If a line in the entries includes "match", show that line.
______
-- ==== Sys2Proof/Machine/Step.lean ====
section
/-! DEFINITION. One step of the machine, and where the host places a word to be run. -/

namespace Sys2Proof.Machine

/-- One step. With nothing presented, the agent the block waits for moves; else the first input
is decoded and its instruction runs, or is dealt with as no instruction. -/
def step (s : State) : Host.Outcome State Fault Refusal :=
  match s.inputs with
  | [] => .next (agentStep s)
  | x :: _ =>
    match decode x with
    | .ok i => exec i s
    | .error e => rejectInput e s

/-- `s` with the table's word presented next (log 6). -/
def State.withFetchWord (s : State) (nbits w : Nat) : State := { s with inputs := tableInput nbits w :: s.inputs }

end Sys2Proof.Machine
end

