-- ==== Sys2Proof/Laws/State.lean ====
section
/-! SUPPORT. One lemma per field for each update of State, so that no proof unfolds a record update. -/

namespace Sys2Proof.Machine

@[simp] theorem accept_saddr (s : State) : (accept s).saddr = s.saddr := rfl
@[simp] theorem accept_soff (s : State) : (accept s).soff = s.soff := rfl
@[simp] theorem accept_state (s : State) : (accept s).state = s.state := rfl
@[simp] theorem accept_bidx (s : State) : (accept s).bidx = s.bidx := rfl
@[simp] theorem accept_tx (s : State) : (accept s).tx = s.tx := rfl
@[simp] theorem accept_pending (s : State) : (accept s).pending = s.pending := rfl
@[simp] theorem accept_wire (s : State) : (accept s).wire = s.wire := rfl
@[simp] theorem accept_marks (s : State) : (accept s).marks = s.marks := rfl
@[simp] theorem accept_results (s : State) : (accept s).results = s.results := rfl
@[simp] theorem accept_inputs (s : State) : (accept s).inputs = s.inputs.tail := rfl
@[simp] theorem accept_answers (s : State) : (accept s).answers = s.answers := rfl
@[simp] theorem accept_draws (s : State) : (accept s).draws = s.draws := rfl

@[simp] theorem respond_saddr (st : BitVec 3) (d : ResultData) (s : State) : (respond st d s).saddr = s.saddr := rfl
@[simp] theorem respond_soff (st : BitVec 3) (d : ResultData) (s : State) : (respond st d s).soff = s.soff := rfl
@[simp] theorem respond_state (st : BitVec 3) (d : ResultData) (s : State) : (respond st d s).state = s.state := rfl
@[simp] theorem respond_bidx (st : BitVec 3) (d : ResultData) (s : State) : (respond st d s).bidx = s.bidx := rfl
@[simp] theorem respond_tx (st : BitVec 3) (d : ResultData) (s : State) : (respond st d s).tx = s.tx := rfl
@[simp] theorem respond_pending (st : BitVec 3) (d : ResultData) (s : State) : (respond st d s).pending = s.pending := rfl
@[simp] theorem respond_wire (st : BitVec 3) (d : ResultData) (s : State) : (respond st d s).wire = s.wire := rfl
@[simp] theorem respond_marks (st : BitVec 3) (d : ResultData) (s : State) : (respond st d s).marks = s.marks := rfl
@[simp] theorem respond_results (st : BitVec 3) (d : ResultData) (s : State) : (respond st d s).results = s.results ++ [⟨st, d⟩] := rfl
@[simp] theorem respond_inputs (st : BitVec 3) (d : ResultData) (s : State) : (respond st d s).inputs = s.inputs.tail := rfl
@[simp] theorem respond_answers (st : BitVec 3) (d : ResultData) (s : State) : (respond st d s).answers = s.answers := rfl
@[simp] theorem respond_draws (st : BitVec 3) (d : ResultData) (s : State) : (respond st d s).draws = s.draws := rfl

@[simp] theorem returnOk_saddr (d : ResultData) (s : State) : (returnOk d s).saddr = s.saddr := rfl
@[simp] theorem returnOk_soff (d : ResultData) (s : State) : (returnOk d s).soff = s.soff := rfl
@[simp] theorem returnOk_state (d : ResultData) (s : State) : (returnOk d s).state = s.state := rfl
@[simp] theorem returnOk_bidx (d : ResultData) (s : State) : (returnOk d s).bidx = s.bidx := rfl
@[simp] theorem returnOk_tx (d : ResultData) (s : State) : (returnOk d s).tx = s.tx := rfl
@[simp] theorem returnOk_pending (d : ResultData) (s : State) : (returnOk d s).pending = s.pending := rfl
@[simp] theorem returnOk_wire (d : ResultData) (s : State) : (returnOk d s).wire = s.wire := rfl
@[simp] theorem returnOk_marks (d : ResultData) (s : State) : (returnOk d s).marks = s.marks := rfl
@[simp] theorem returnOk_results (d : ResultData) (s : State) : (returnOk d s).results = s.results ++ [⟨statusCode .ok, d⟩] := rfl
@[simp] theorem returnOk_inputs (d : ResultData) (s : State) : (returnOk d s).inputs = s.inputs.tail := rfl
@[simp] theorem returnOk_answers (d : ResultData) (s : State) : (returnOk d s).answers = s.answers := rfl
@[simp] theorem returnOk_draws (d : ResultData) (s : State) : (returnOk d s).draws = s.draws := rfl

@[simp] theorem raiseError_saddr (e : Status) (s : State) : (raiseError e s).saddr = s.saddr := rfl
@[simp] theorem raiseError_soff (e : Status) (s : State) : (raiseError e s).soff = s.soff := rfl
@[simp] theorem raiseError_state (e : Status) (s : State) : (raiseError e s).state = s.state := rfl
@[simp] theorem raiseError_bidx (e : Status) (s : State) : (raiseError e s).bidx = s.bidx := rfl
@[simp] theorem raiseError_tx (e : Status) (s : State) : (raiseError e s).tx = s.tx := rfl
@[simp] theorem raiseError_pending (e : Status) (s : State) : (raiseError e s).pending = s.pending := rfl
@[simp] theorem raiseError_wire (e : Status) (s : State) : (raiseError e s).wire = s.wire := rfl
@[simp] theorem raiseError_marks (e : Status) (s : State) : (raiseError e s).marks = s.marks := rfl
@[simp] theorem raiseError_results (e : Status) (s : State) : (raiseError e s).results = s.results ++ [⟨statusCode e, .nothing⟩] := rfl
@[simp] theorem raiseError_inputs (e : Status) (s : State) : (raiseError e s).inputs = s.inputs.tail := rfl
@[simp] theorem raiseError_answers (e : Status) (s : State) : (raiseError e s).answers = s.answers := rfl
@[simp] theorem raiseError_draws (e : Status) (s : State) : (raiseError e s).draws = s.draws := rfl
______
**COMPLETED TASK:**
  match s.inputs with
    match decode x with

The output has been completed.